*Task requirements*
Starting at the line that has "variable (s : State)" and stopping after the line that has "abbrev alarmKinds : List", reproduce the listing below exactly; omit everything else.

*Listed records*
-- ==== Sys2Proof/Proofs/Paths.lean ====
section
/-! The sequence of changes each operation makes: one lemma per operation, in the order of the model's files, up to the
operations of the commands. -/

namespace Sys2Proof.Machine

set_option Elab.async false -- one declaration after another: the check bounds the threads waiting on one another

variable (s : State)

/-! ### The kinds of the chains -/

/-- A line's move: its own state and START-FAIL. -/
abbrev lineKinds : List ChangeKind := [.log, .lineMove, .lineFault]

/-- A zone's level handed to lines and closures. -/
abbrev plantKinds : List ChangeKind := [.log, .lineMove, .lineFault, .closureMove]

/-- A zone's level derived and handed on. -/
abbrev zoneKinds : List ChangeKind := [.log, .lineMove, .lineFault, .closureMove, .zone, .sector]

/-- A cause change, with all it is handed to. -/
abbrev alarmKinds : List ChangeKind := [.log, .lineMove, .lineFault, .closureMove, .zone, .sector, .cause]

/-- The supervision of a channel. -/
abbrev channelKinds : List ChangeKind := [.log, .channel, .channelFault]

/-- A delivery. -/
abbrev deliveryKinds : List ChangeKind :=
  [.log, .lineMove, .lineFault, .closureMove, .zone, .sector, .cause, .lineAside, .station, .channel]

/-- A setting handed to its owner. -/
abbrev settingKinds : List ChangeKind :=
  [.log, .lineMove, .lineFault, .closureMove, .sector, .lineAside, .channel, .channelFault, .blindness]

/-- A restart, from the start of the blocks on. -/
abbrev restartKinds : List ChangeKind :=
  [.log, .lineMove, .lineFault, .closureMove, .zone, .sector, .reentry, .closureFault, .restart]

/-! ### Records, reports and faults -/

theorem State.raiseFault_line_path (n : LineNo) (f : FaultCode) (other : f ≠ .blind) :
    Path [.lineFault] s (s.raiseFault (.line n) f) :=
  .ite (.refl _ s) ((Change.lineFault n f true other).path (by decide))

theorem State.clearFault_line_path (n : LineNo) (f : FaultCode) (other : f ≠ .blind) :
    Path [.lineFault] s (s.clearFault (.line n) f) :=
  .ite ((Change.lineFault n f false other).path (by decide)) (.refl _ s)

theorem State.raiseFault_closure_path (c : ClosureNo) (f : FaultCode) (other : f ≠ .stuck) :
    Path [.closureFault] s (s.raiseFault (.closure c) f) :=
  .ite (.refl _ s) ((Change.closureFault c f true other).path (by decide))

theorem State.clearFault_closure_path (c : ClosureNo) (f : FaultCode) (other : f ≠ .stuck) :
    Path [.closureFault] s (s.clearFault (.closure c) f) :=
  .ite ((Change.closureFault c f false other).path (by decide)) (.refl _ s)

theorem State.raiseFault_detector_path (d : DetNo) (f : FaultCode) :
    Path [.channelFault] s (s.raiseFault (.detector d) f) :=
  .ite (.refl _ s) ((Change.channelFault d f true).path (by decide))

theorem State.clearFault_detector_path (d : DetNo) (f : FaultCode) :
    Path [.channelFault] s (s.clearFault (.detector d) f) :=
  .ite ((Change.channelFault d f false).path (by decide)) (.refl _ s)

theorem State.withFreeCount_path (k : Nat) : Path [.log] s { s with freeCount := k } :=
  KeptBut.logged (l := [.freeValues]) (by intro b hb; cases b <;> simp_all [Block.same]) (.of_same rfl rfl)

theorem State.deriveFault_path : Path [.output] s s.deriveFault := (Change.output s.faultDue).path (by decide)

*Completed task*
variable (s : State)

/-! ### The kinds of the chains -/

/-- A line's move: its own state and START-FAIL. -/
abbrev lineKinds : List ChangeKind := [.log, .lineMove, .lineFault]

/-- A zone's level handed to lines and closures. -/
abbrev plantKinds : List ChangeKind := [.log, .lineMove, .lineFault, .closureMove]

/-- A zone's level derived and handed on. -/
abbrev zoneKinds : List ChangeKind := [.log, .lineMove, .lineFault, .closureMove, .zone, .sector]

/-- A cause change, with all it is handed to. -/
abbrev alarmKinds : List ChangeKind := [.log, .lineMove, .lineFault, .closureMove, .zone, .sector, .cause]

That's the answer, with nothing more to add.